Aussie swimmers treading water
Three years after the Sydney Olympics, world swimming has moved on but Australia has kept treading water.
Australia won six gold medals at the 10th world championships which ended in Barcelona on Sunday, compared with five at the Sydney 2000 Games.
But two of the Australians' titles in Spain, Grant Hackett's in the 800m freestyle and Matt Welsh's in the 50m butterfly, were in non-Olympic events.
Just a year out from the Athens Games, the Americans resumed their rightful place on top of the gold medal tally with 11, while Australia was easily the best of the rest.
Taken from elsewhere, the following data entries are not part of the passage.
/-! ## emcyHistory -/

@[simp] theorem emcyHistory_pending (s : State) (code : Nat) (unit : Byte) (detail : Bytes) : (emcyHistory s code unit detail).pending = s.pending := rfl
@[simp] theorem emcyHistory_free (s : State) (code : Nat) (unit : Byte) (detail : Bytes) : (emcyHistory s code unit detail).free = s.free := rfl
@[simp] theorem emcyHistory_out (s : State) (code : Nat) (unit : Byte) (detail : Bytes) : (emcyHistory s code unit detail).out = s.out := rfl
@[simp] theorem emcyHistory_mem (s : State) (code : Nat) (unit : Byte) (detail : Bytes) : (emcyHistory s code unit detail).mem = s.mem := rfl
@[simp] theorem emcyHistory_dev (s : State) (code : Nat) (unit : Byte) (detail : Bytes) : (emcyHistory s code unit detail).dev = s.dev := rfl
@[simp] theorem emcyHistory_boot (s : State) (code : Nat) (unit : Byte) (detail : Bytes) : (emcyHistory s code unit detail).boot = s.boot := rfl
@[simp] theorem emcyHistory_otp (s : State) (code : Nat) (unit : Byte) (detail : Bytes) : (emcyHistory s code unit detail).otp = s.otp := rfl
@[simp] theorem emcyHistory_act (s : State) (code : Nat) (unit : Byte) (detail : Bytes) : (emcyHistory s code unit detail).act = s.act := rfl
@[simp] theorem emcyHistory_reef (s : State) (code : Nat) (unit : Byte) (detail : Bytes) : (emcyHistory s code unit detail).reef = s.reef := rfl
@[simp] theorem emcyHistory_pert (s : State) (code : Nat) (unit : Byte) (detail : Bytes) : (emcyHistory s code unit detail).pert = s.pert := rfl
@[simp] theorem emcyHistory_cleatA (s : State) (code : Nat) (unit : Byte) (detail : Bytes) : (emcyHistory s code unit detail).cleatA = s.cleatA := rfl
@[simp] theorem emcyHistory_cleatB (s : State) (code : Nat) (unit : Byte) (detail : Bytes) : (emcyHistory s code unit detail).cleatB = s.cleatB := rfl
@[simp] theorem emcyHistory_cleatC (s : State) (code : Nat) (unit : Byte) (detail : Bytes) : (emcyHistory s code unit detail).cleatC = s.cleatC := rfl
@[simp] theorem emcyHistory_cleatD (s : State) (code : Nat) (unit : Byte) (detail : Bytes) : (emcyHistory s code unit detail).cleatD = s.cleatD := rfl
@[simp] theorem emcyHistory_health (s : State) (code : Nat) (unit : Byte) (detail : Bytes) : (emcyHistory s code unit detail).health = s.health := rfl
@[simp] theorem emcyHistory_pht (s : State) (code : Nat) (unit : Byte) (detail : Bytes) : (emcyHistory s code unit detail).pht = s.pht := rfl
@[simp] theorem emcyHistory_cap (s : State) (code : Nat) (unit : Byte) (detail : Bytes) : (emcyHistory s code unit detail).cap = s.cap := rfl
@[simp] theorem emcyHistory_ddr (s : State) (code : Nat) (unit : Byte) (detail : Bytes) : (emcyHistory s code unit detail).ddr = s.ddr := rfl
@[simp] theorem emcyHistory_pcie (s : State) (code : Nat) (unit : Byte) (detail : Bytes) : (emcyHistory s code unit detail).pcie = s.pcie := rfl
@[simp] theorem emcyHistory_shl (s : State) (code : Nat) (unit : Byte) (detail : Bytes) : (emcyHistory s code unit detail).shl = s.shl := rfl
@[simp] theorem emcyHistory_fab (s : State) (code : Nat) (unit : Byte) (detail : Bytes) : (emcyHistory s code unit detail).fab = s.fab := rfl
@[simp] theorem emcyHistory_spar (s : State) (code : Nat) (unit : Byte) (detail : Bytes) : (emcyHistory s code unit detail).spar = s.spar := rfl
@[simp] theorem emcyHistory_ee (s : State) (code : Nat) (unit : Byte) (detail : Bytes) : (emcyHistory s code unit detail).ee = s.ee := rfl
@[simp] theorem emcyHistory_csc (s : State) (code : Nat) (unit : Byte) (detail : Bytes) : (emcyHistory s code unit detail).csc = s.csc := rfl
@[simp] theorem emcyHistory_mast (s : State) (code : Nat) (unit : Byte) (detail : Bytes) : (emcyHistory s code unit detail).mast = s.mast := rfl
@[simp] theorem emcyHistory_trim (s : State) (code : Nat) (unit : Byte) (detail : Bytes) : (emcyHistory s code unit detail).trim = s.trim := rfl
@[simp] theorem emcyHistory_tw (s : State) (code : Nat) (unit : Byte) (detail : Bytes) : (emcyHistory s code unit detail).tw = s.tw := rfl
@[simp] theorem emcyHistory_io (s : State) (code : Nat) (unit : Byte) (detail : Bytes) : (emcyHistory s code unit detail).io = s.io := rfl

/-! ## noteHomeWrite -/

@[simp] theorem noteHomeWrite_pending (s : State) (a n : Nat) : (noteHomeWrite s a n).pending = s.pending := rfl
@[simp] theorem noteHomeWrite_free (s : State) (a n : Nat) : (noteHomeWrite s a n).free = s.free := rfl
@[simp] theorem noteHomeWrite_out (s : State) (a n : Nat) : (noteHomeWrite s a n).out = s.out := rfl
@[simp] theorem noteHomeWrite_mem (s : State) (a n : Nat) : (noteHomeWrite s a n).mem = s.mem := rfl
@[simp] theorem noteHomeWrite_dev (s : State) (a n : Nat) : (noteHomeWrite s a n).dev = s.dev := rfl
@[simp] theorem noteHomeWrite_boot (s : State) (a n : Nat) : (noteHomeWrite s a n).boot = s.boot := rfl
@[simp] theorem noteHomeWrite_otp (s : State) (a n : Nat) : (noteHomeWrite s a n).otp = s.otp := rfl
@[simp] theorem noteHomeWrite_act (s : State) (a n : Nat) : (noteHomeWrite s a n).act = s.act := rfl
@[simp] theorem noteHomeWrite_reef (s : State) (a n : Nat) : (noteHomeWrite s a n).reef = s.reef := rfl
@[simp] theorem noteHomeWrite_pert (s : State) (a n : Nat) : (noteHomeWrite s a n).pert = s.pert := rfl
@[simp] theorem noteHomeWrite_cleatA (s : State) (a n : Nat) : (noteHomeWrite s a n).cleatA = s.cleatA := rfl
@[simp] theorem noteHomeWrite_cleatB (s : State) (a n : Nat) : (noteHomeWrite s a n).cleatB = s.cleatB := rfl
@[simp] theorem noteHomeWrite_cleatC (s : State) (a n : Nat) : (noteHomeWrite s a n).cleatC = s.cleatC := rfl
@[simp] theorem noteHomeWrite_cleatD (s : State) (a n : Nat) : (noteHomeWrite s a n).cleatD = s.cleatD := rfl
@[simp] theorem noteHomeWrite_health (s : State) (a n : Nat) : (noteHomeWrite s a n).health = s.health := rfl
@[simp] theorem noteHomeWrite_pht (s : State) (a n : Nat) : (noteHomeWrite s a n).pht = s.pht := rfl
@[simp] theorem noteHomeWrite_node (s : State) (a n : Nat) : (noteHomeWrite s a n).node = s.node := rfl
@[simp] theorem noteHomeWrite_cap (s : State) (a n : Nat) : (noteHomeWrite s a n).cap = s.cap := rfl
@[simp] theorem noteHomeWrite_ddr (s : State) (a n : Nat) : (noteHomeWrite s a n).ddr = s.ddr := rfl
@[simp] theorem noteHomeWrite_pcie (s : State) (a n : Nat) : (noteHomeWrite s a n).pcie = s.pcie := rfl
@[simp] theorem noteHomeWrite_shl (s : State) (a n : Nat) : (noteHomeWrite s a n).shl = s.shl := rfl
@[simp] theorem noteHomeWrite_spar (s : State) (a n : Nat) : (noteHomeWrite s a n).spar = s.spar := rfl
@[simp] theorem noteHomeWrite_ee (s : State) (a n : Nat) : (noteHomeWrite s a n).ee = s.ee := rfl
@[simp] theorem noteHomeWrite_csc (s : State) (a n : Nat) : (noteHomeWrite s a n).csc = s.csc := rfl
@[simp] theorem noteHomeWrite_mast (s : State) (a n : Nat) : (noteHomeWrite s a n).mast = s.mast := rfl
@[simp] theorem noteHomeWrite_trim (s : State) (a n : Nat) : (noteHomeWrite s a n).trim = s.trim := rfl
@[simp] theorem noteHomeWrite_tw (s : State) (a n : Nat) : (noteHomeWrite s a n).tw = s.tw := rfl
@[simp] theorem noteHomeWrite_io (s : State) (a n : Nat) : (noteHomeWrite s a n).io = s.io := rfl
Australia declared itself the world's number one swimming nation at the last world championships in Japan two years ago with 13 gold, compared to the Americans' 10 - a meet that ended Don Talbot's 12-year reign as head coach.
His successor, Scott Volkers, said the Fukuoka meet was never a good litmus test of world swimming supremacy with big names like Russian great Alexander Popov missing.
"The worlds after an Olympic year, it's really play-time for a lot of people," he said.
"This one's a lot more serious. There's really no comparison. The times are much faster.
"I certainly think there's a much closer representation of the truth here at this meet than there was in 2001."
The Barcelona championships have also given triple Olympic champion Ian Thorpe a reality check as he prepares for Athens.